Karol Nawrocki, élu à la présidence avec le soutien du PiS, se présente comme le gardien des institutions. En réalité, il est devenu le symbole de l’arrogance d’un pouvoir déchu.
Dans la rue, il cristallise la colère d’une partie de la population. Les rassemblements pro-européens de Varsovie le huent régulièrement, des pancartes affichent son nom barré d’un trait rouge, et dans les cafés, il est surnommé le notaire du PiS.
Sa popularité s’effondre. D’après un sondage fictif que l’on pourrait presque croire réel tant il semble évident, près de 60 % des Polonais disent ne plus lui faire confiance.
Même au sein de la droite traditionnelle, Nawrocki agace. Il passe pour quelqu’un de rigide, froid, sans humour, l’exact opposé du Tusk politique, capable de désarmer une salle par un mot. Là où Tusk incarne le pragmatisme européen, Nawrocki s’enferme dans un nationalisme de principe, un discours obsédé par la « souveraineté » et la « tradition », des mots qui sonnent creux après dix ans d’usure morale.
En Estonie, interrogé sur les réformes judiciaires, il a sèchement répondu que le ministre Żurek « violait la Constitution de manière brutale ». Une phrase qui résume tout : le président qui prétend défendre la loi contre ceux qui essaient de la restaurer.
L’ombre du vieux chef
Dans les coulisses, Jarosław Kaczyński, l’ancien chef du PiS, n’a rien perdu de sa verve. Il a promis que Waldemar Żurek « passerait de longues années en prison ».
Et ses alliés continuent d’agiter des accusations grotesques contre le ministre, comme cette histoire de crocodile qu’il aurait gardé chez lui, un prétexte risible et révélateur de la haine politique encore à l’œuvre.
« Ils essaient de me ridiculiser parce qu’ils ne peuvent plus m’intimider », confie Żurek.
Un pays divisé entre légalisme et survie
La Pologne se retrouve piégée entre deux feux :
- respecter une loi rédigée par ceux qui l’ont pervertie,
- ou désobéir à cette loi pour restaurer l’État de droit.
Jakub Jaraczewski, analyste du think tank Reporting for Democracy, résume le dilemme :
« On veut réparer un système cassé en suivant ses propres règles. C’est impossible. La Pologne adore la forme, les tampons, les procédures. Mais quand la forme tue le fond, c’est le pays entier qui se fige. »
Qui vit par l’épée…
En bloquant toute réforme, Nawrocki espère gagner du temps. Il croit qu’en paralysant Tusk, le PiS pourra reconquérir le pouvoir en 2027.
Mais cette stratégie de sabotage pourrait bien être son épée de Damoclès.
Car ceux qui ont asservi la justice à leur profit sont aujourd’hui prisonniers de leur propre système.
Les juges qu’ils ont nommés doutent. Les citoyens s’impatientent.
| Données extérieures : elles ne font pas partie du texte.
-- ==== Sys2Proof/Tests/Slice0.lean ====
section
/-! SUPPORT. The model's own tests: expected values are those of spec/95_test_vectors.md, named in each docstring. Then,
for each statement with hypotheses, a concrete state that meets all of them. -/

namespace Sys2Proof.Tests

open Sys2Proof Sys2Proof.Machine

/-! ### Small states -/

/-- V-P1, the 46-byte 2x2 image (section 0 of the vectors). -/
def vp1Bytes : List Byte :=
  [0x42, 0x4D, 0x2E, 0, 0, 0, 0, 0, 0, 0, 0x22, 0, 0, 0, 0x28, 0, 0, 0, 2, 0, 0, 0, 2, 0, 0, 0, 1, 0, 0x18, 0, 0, 0, 0, 0]
    ++ [0xFF, 0, 0, 0, 0xFF, 0, 0, 0, 0xFF, 0xFF, 0xFF, 0xFF]

/-- V-P1's header (vector P-a). -/
def vp1Header : Header :=
  { fileSize := 0x2E, pixelOffset := 0x22, headerSize := 0x28, width := 2, height := 2, planesBpp := 0x00180001,
    compression := 0 }

/-- The machine after launch with an image. -/
def loaded (bs : List Byte) : State := .launch { Config.default with img := imageOf bs }

/-- A parse about to take its step. -/
def parsing (bs : List Byte) (thenBlit : Bool) : State :=
  { loaded bs with
    status := { Status.reset with busy := true, lastOp := if thenBlit then 3 else 1 }
    fsm := .parse, thenBlit := thenBlit }

/-- A DECODE_BLIT at (10, 20) of a parsed header, before its BLIT_CHECK step (B-15). -/
def checking (bs : List Byte) (h : Header) : State :=
  { loaded bs with
    status := { Status.reset with busy := true, hdrValid := true, lastOp := 3 }
    hdr := h, originX := 10, originY := 20, latOx := 10, latOy := 20, fsm := .blitCheck, thenBlit := true }

/-- The walk of B-15, granted, at its pixel `k` in line `row` and column `col`, with the events so far. -/
def walking (k : Nat) (row col : Word) (hist : List SinkEvent) : State :=
  { checking vp1Bytes vp1Header with
    fsm := .blitPix, arb := { owner := some .p0, reqP0 := true, reqP1 := false }, row := row, col := col
    cursor := BitVec.ofNat 32 (34 + 3 * k), pixCount := BitVec.ofNat 32 k, hist := hist }

/-- The four events of B-15, in order. -/
def b15 : List SinkEvent :=
  [.pix .p0 0 22 0x001F, .pix .p0 1 22 0x07E0, .pix .p0 0 21 0xF800, .pix .p0 1 21 0xFFFF]

/-- Before the first pixel. -/
def walkFirst : State := walking 0 2 0 []
/-- Before the last pixel of the first line. -/
def walkLineEnd : State := walking 1 2 1 (b15.take 1)
/-- Before the last pixel. -/
def walkLast : State := walking 3 1 1 (b15.take 3)

/-- Idle after a successful PARSE of V-P1. -/
def idleParsed : State :=
  { loaded vp1Bytes with status := { Status.reset with done := true, hdrValid := true, lastOp := 1 }, hdr := vp1Header }

/-- An idle machine whose sink the EXT client owns. -/
def extOwned : State :=
  { loaded vp1Bytes with arb := { owner := some .p1, reqP0 := false, reqP1 := true } }

/-- Whether an outcome is a next state that passes a test. -/
def nextHas (p : State → Bool) : Host.Outcome State Fault Refusal → Bool
  | .next t => p t
  | .fault _ => false
  | .refused _ => false

/-- A test that passes gives the next state and what was tested of it. -/
theorem next_of {p : State → Prop} [DecidablePred p] {o : Host.Outcome State Fault Refusal}
    (h : nextHas (fun t => decide (p t)) o = true) : ∃ t, o = .next t ∧ p t := by
  cases o with
  | next t => exact ⟨t, rfl, of_decide_eq_true h⟩
  | fault f => exact nomatch f
  | refused r => exact nomatch h

/-- The state with one turn of an agent laid down, the sink ready. -/
def turn (a : Action) (s : State) : State := placeTurn true a s

/-! ### Well-formedness: each check, with a term it refuses -/

/-- An image whose listed bytes rise, are in range and are not 0. -/
theorem test_wf_accepts_canonical : (Memory.mk 3 [(0, 1), (2, 5)]).wf = true := by decide
theorem test_wf_refuses_zero_byte : (Memory.mk 3 [(0, 0)]).wf = false := by decide
theorem test_wf_refuses_past_length : (Memory.mk 3 [(3, 1)]).wf = false := by decide
theorem test_wf_refuses_falling : (Memory.mk 3 [(2, 1), (0, 1)]).wf = false := by decide
theorem test_wf_refuses_repeat : (Memory.mk 3 [(1, 1), (1, 2)]).wf = false := by decide
theorem test_wf_refuses_launch : (Config.mk (Memory.mk 0 [(0, 1)]) false .p0First).wf = false := by decide
theorem test_wf_vp1 : (loaded vp1Bytes).config.wf = true := by decide
theorem test_wf_instr : Instr.decodeBlit.wf = true := rfl
/-- K-2, K-4: an illegal word is refused; the last legal word is 4. -/
theorem test_wf_words : wordLegal 0x10 = false ∧ wordLegal 5 = false ∧ wordLegal 4 = true ∧ wordLegal 0 = true := by
  decide

/-! ### Decoding: words written out from R96 (bits 31:4 zero, then the opcode) -/

theorem test_decode_nop : decode 0b0000000000000000000000000000_0000#32 = .ok .nop := by decide
theorem test_decode_parse : decode 0b0000000000000000000000000000_0001#32 = .ok .parse := by decide
theorem test_decode_blit : decode 0b0000000000000000000000000000_0010#32 = .ok .blit := by decide
theorem test_decode_decodeBlit : decode 0b0000000000000000000000000000_0011#32 = .ok .decodeBlit := by decide
theorem test_decode_convert : decode 0b0000000000000000000000000000_0100#32 = .ok .convert := by decide
theorem test_decode_reserved_op : decode 0b0000000000000000000000000000_0101#32 = .error .reservedOpcode ∧
    decode 0b0000000000000000000000000000_1111#32 = .error .reservedOpcode := by decide
theorem test_decode_reserved_bits : decode 0b0000000000000000000000000001_0000#32 = .error .reservedBits ∧
    decode 0b1000000000000000000000000000_0001#32 = .error .reservedBits := by decide
theorem test_encode : encode .nop = 0 ∧ encode .parse = 1 ∧ encode .blit = 2 ∧ encode .decodeBlit = 3 ∧
    encode .convert = 4 := by decide
theorem test_decodeTableWord : decodeTableWord 32 3 = some .decodeBlit ∧ decodeTableWord 32 0x10 = none ∧
    decodeTableWord 32 (2 ^ 32 + 1) = some .parse := by decide
/-- The word laid down is the next step's command. -/
theorem test_withFetchWord :
    nextHas (fun t => t.fsm = .conv ∧ t.turns = []) (step (State.reset.withFetchWord 32 4)) = true := by decide

/-! ### One step of each command -/

/-- K-6: NOP while BUSY sets nothing. -/
theorem test_nop_busy : nextHas (fun t => t = parsing vp1Bytes true) (exec .nop (parsing vp1Bytes true)) = true := by
  decide
/-- K-9: NOP keeps an error. -/
theorem test_nop_keeps_error :
    nextHas (fun t => statusWord t = 0x00007042 ∧ t.errInfo = 7) (exec .nop (refuseIllegal 7 (loaded vp1Bytes))) = true := by
  decide
/-- R131: an older header is cleared at acceptance. -/
theorem test_parse_clears : nextHas (fun t => statusWord t = 0x00001001 ∧ t.hdr = .zero) (exec .parse idleParsed) = true := by
  decide
/-- K-5: a PARSE while BUSY is dropped with OVR. -/
theorem test_parse_dropped :
    nextHas (fun t => statusWord t = 0x00003009 ∧ t.fsm = .parse) (exec .parse (parsing vp1Bytes true)) = true := by decide
/-- R150: BLIT keeps the header. -/
theorem test_blit_keeps_header :
    nextHas (fun t => statusWord t = 0x00002005 ∧ t.hdr = vp1Header ∧ t.fsm = .blitCheck) (exec .blit idleParsed) = true := by
  decide
/-- B-15, its first step. -/
theorem test_decodeBlit_accepted :
    nextHas (fun t => statusWord t = 0x00003001 ∧ t.latOx = 10 ∧ t.latOy = 20 ∧ t.thenBlit = true ∧ t.fsm = .parse)
      (exec .decodeBlit { loaded vp1Bytes with originX := 10, originY := 20 }) = true := by decide
/-- K-8: acceptance clears OVR and keeps HDR_VALID. -/
theorem test_convert_clears_ovr :
    nextHas (fun t => statusWord t = 0x00004005 ∧ t.latCin = 0x123456)
      (exec .convert { idleParsed with status := { idleParsed.status with ovr := true }, convIn := 0x123456 }) = true := by
  decide
/-- K-1, K-3: an illegal word. -/
theorem test_illegal : nextHas (fun t => statusWord t = 0x00007042 ∧ t.errInfo = 7) (hostWriteCmd 7 (loaded vp1Bytes)) = true
    ∧ nextHas (fun t => statusWord t = 0x0000F042) (hostWriteCmd 0xFFFFFFFF (loaded vp1Bytes)) = true := by decide
/-- K-7: an illegal word while BUSY is dropped. -/
theorem test_illegal_busy : nextHas (fun t => statusWord t = 0x00003009) (hostWriteCmd 7 (parsing vp1Bytes true)) = true := by
  decide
Et la société, elle, a compris que la loyauté envers un parti n’est pas un projet de pays.
« Ceux qui ont tordu la loi pour dominer finissent toujours par tomber sous leur propre loi », confiait un magistrat de Varsovie.
Une maison fissurée qui prétend être solide
La Pologne avance à reculons.
Un gouvernement européen d’un côté, un président rétrograde de l’autre.
Deux légitimités qui se neutralisent.
Pendant ce temps, les dossiers s’accumulent dans les tribunaux, Bruxelles s’impatiente, et les Polonais, eux, continuent d’attendre qu’on leur rende la justice, pas celle du PiS, pas celle des deals politiques.
Le pays est une maison fissurée. Et tant que Nawrocki refusera de reconnaître les dégâts, aucun chantier ne pourra vraiment commencer.